• _Work instructions_: Each line in the entries below that holds the word "total" belongs in the answer.
----
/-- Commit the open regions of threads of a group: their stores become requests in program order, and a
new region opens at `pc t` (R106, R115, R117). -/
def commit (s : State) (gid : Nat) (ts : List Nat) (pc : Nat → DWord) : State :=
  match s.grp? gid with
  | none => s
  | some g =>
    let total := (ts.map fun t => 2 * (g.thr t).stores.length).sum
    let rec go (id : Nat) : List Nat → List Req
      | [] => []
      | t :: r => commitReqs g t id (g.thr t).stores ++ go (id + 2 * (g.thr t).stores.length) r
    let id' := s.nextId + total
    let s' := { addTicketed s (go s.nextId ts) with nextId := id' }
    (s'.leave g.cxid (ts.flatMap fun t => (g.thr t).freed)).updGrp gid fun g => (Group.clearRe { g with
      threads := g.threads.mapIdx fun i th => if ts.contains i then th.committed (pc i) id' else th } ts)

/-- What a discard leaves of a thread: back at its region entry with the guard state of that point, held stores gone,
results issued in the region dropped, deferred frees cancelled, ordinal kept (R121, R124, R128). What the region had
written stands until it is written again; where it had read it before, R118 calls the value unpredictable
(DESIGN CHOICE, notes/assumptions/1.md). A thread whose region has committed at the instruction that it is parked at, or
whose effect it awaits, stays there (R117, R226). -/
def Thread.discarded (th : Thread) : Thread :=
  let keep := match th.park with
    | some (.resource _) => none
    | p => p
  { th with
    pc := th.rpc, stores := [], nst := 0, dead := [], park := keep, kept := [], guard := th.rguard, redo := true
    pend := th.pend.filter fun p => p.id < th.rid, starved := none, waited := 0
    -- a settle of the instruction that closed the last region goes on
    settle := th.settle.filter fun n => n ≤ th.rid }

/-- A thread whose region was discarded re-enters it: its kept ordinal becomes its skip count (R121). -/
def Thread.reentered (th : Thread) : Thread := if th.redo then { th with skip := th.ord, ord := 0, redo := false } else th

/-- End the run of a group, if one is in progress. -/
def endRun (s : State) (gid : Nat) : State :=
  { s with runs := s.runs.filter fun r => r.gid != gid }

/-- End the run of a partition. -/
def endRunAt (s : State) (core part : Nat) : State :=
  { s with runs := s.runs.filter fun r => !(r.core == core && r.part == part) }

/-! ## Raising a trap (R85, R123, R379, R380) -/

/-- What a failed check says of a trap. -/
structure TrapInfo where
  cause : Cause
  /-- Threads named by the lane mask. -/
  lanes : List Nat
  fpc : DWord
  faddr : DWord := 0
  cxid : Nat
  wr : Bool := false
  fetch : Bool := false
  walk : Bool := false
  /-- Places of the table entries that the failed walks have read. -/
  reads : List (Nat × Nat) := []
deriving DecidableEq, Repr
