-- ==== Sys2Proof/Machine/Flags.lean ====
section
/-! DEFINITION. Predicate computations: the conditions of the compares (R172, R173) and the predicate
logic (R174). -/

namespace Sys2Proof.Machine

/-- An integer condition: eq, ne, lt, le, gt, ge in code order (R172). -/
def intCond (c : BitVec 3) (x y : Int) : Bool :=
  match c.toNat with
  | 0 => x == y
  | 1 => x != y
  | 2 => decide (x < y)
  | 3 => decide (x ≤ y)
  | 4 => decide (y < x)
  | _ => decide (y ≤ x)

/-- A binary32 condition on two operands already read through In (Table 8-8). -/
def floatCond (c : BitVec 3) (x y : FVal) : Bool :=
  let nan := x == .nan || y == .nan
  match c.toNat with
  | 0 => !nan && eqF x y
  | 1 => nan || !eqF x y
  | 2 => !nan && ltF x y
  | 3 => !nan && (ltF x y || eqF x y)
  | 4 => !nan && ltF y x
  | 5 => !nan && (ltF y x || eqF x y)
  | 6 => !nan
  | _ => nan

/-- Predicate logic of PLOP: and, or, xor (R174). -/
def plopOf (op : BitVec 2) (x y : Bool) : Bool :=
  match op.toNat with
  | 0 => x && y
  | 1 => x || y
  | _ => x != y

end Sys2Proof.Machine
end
----
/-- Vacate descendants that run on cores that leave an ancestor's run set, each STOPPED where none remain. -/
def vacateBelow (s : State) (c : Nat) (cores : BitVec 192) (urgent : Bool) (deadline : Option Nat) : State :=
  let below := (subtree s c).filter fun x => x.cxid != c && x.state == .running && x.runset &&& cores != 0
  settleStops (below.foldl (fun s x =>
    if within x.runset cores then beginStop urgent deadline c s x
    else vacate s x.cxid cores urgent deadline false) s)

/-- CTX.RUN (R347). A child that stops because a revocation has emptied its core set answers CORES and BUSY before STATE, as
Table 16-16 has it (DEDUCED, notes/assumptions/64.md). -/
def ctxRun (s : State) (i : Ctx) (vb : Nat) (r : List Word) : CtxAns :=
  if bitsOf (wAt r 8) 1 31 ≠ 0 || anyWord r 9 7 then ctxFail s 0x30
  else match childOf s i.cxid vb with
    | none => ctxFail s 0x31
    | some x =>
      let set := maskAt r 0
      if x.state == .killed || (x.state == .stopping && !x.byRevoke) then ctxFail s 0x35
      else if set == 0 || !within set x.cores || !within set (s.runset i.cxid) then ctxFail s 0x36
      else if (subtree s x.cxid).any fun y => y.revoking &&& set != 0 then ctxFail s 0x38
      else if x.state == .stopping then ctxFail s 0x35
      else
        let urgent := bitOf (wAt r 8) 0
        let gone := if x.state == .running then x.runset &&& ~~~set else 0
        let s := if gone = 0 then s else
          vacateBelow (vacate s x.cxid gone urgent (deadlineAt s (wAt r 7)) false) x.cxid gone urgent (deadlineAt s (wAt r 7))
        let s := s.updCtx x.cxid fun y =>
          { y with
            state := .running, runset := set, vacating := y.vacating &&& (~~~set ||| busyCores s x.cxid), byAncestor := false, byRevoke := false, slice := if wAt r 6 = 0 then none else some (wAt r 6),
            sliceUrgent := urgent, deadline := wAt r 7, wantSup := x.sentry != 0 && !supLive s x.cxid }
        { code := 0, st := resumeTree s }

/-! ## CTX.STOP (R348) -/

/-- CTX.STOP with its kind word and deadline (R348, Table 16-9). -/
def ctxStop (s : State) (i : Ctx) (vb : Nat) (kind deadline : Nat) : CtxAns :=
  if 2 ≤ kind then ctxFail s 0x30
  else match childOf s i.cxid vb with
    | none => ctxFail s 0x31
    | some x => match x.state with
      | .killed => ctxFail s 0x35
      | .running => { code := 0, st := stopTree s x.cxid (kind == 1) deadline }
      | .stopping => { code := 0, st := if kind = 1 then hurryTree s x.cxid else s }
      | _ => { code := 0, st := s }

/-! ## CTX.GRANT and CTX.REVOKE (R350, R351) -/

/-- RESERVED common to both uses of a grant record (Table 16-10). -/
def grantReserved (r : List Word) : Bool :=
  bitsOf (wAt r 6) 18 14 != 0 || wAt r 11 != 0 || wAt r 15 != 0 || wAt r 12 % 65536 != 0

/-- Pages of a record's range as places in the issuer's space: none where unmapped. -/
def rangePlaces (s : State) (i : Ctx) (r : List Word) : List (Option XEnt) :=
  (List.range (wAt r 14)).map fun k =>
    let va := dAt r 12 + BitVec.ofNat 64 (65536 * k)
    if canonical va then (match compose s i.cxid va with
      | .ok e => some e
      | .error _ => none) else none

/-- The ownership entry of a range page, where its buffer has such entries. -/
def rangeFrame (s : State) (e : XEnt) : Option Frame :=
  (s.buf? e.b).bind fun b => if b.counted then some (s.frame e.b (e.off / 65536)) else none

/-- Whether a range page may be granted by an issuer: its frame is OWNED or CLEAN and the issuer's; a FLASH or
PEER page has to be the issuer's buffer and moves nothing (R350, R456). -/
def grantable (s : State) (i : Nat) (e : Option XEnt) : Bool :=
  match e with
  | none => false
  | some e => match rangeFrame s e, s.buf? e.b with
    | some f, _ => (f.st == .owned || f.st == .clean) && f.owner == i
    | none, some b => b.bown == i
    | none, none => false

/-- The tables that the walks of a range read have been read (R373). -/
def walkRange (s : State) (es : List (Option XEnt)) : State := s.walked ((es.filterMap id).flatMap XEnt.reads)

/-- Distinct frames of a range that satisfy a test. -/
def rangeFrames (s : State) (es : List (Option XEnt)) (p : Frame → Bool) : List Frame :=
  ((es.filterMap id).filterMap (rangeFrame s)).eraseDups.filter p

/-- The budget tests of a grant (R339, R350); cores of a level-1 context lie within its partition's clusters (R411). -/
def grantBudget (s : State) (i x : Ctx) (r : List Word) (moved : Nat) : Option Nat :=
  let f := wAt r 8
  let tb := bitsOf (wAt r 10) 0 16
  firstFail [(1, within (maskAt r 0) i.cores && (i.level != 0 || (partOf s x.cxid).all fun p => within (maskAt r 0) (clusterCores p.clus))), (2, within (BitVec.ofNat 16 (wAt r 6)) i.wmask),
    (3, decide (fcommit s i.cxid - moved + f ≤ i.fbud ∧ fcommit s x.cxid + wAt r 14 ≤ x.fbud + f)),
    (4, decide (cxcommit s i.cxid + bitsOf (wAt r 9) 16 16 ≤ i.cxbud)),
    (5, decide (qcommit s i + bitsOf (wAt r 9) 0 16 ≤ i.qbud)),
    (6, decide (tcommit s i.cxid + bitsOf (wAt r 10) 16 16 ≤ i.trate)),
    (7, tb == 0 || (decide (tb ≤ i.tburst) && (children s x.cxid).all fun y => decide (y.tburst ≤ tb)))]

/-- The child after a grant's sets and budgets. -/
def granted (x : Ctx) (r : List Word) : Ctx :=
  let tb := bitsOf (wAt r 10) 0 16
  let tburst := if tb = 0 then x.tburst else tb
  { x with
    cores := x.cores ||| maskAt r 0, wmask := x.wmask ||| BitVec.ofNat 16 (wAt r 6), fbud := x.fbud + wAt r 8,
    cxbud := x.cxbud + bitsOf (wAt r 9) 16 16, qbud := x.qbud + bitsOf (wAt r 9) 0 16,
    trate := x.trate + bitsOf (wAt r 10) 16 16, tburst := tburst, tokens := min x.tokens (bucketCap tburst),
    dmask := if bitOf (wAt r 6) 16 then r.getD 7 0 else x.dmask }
----
• _Written solution_:
    let total := (ts.map fun t => 2 * (g.thr t).stores.length).sum
    let id' := s.nextId + total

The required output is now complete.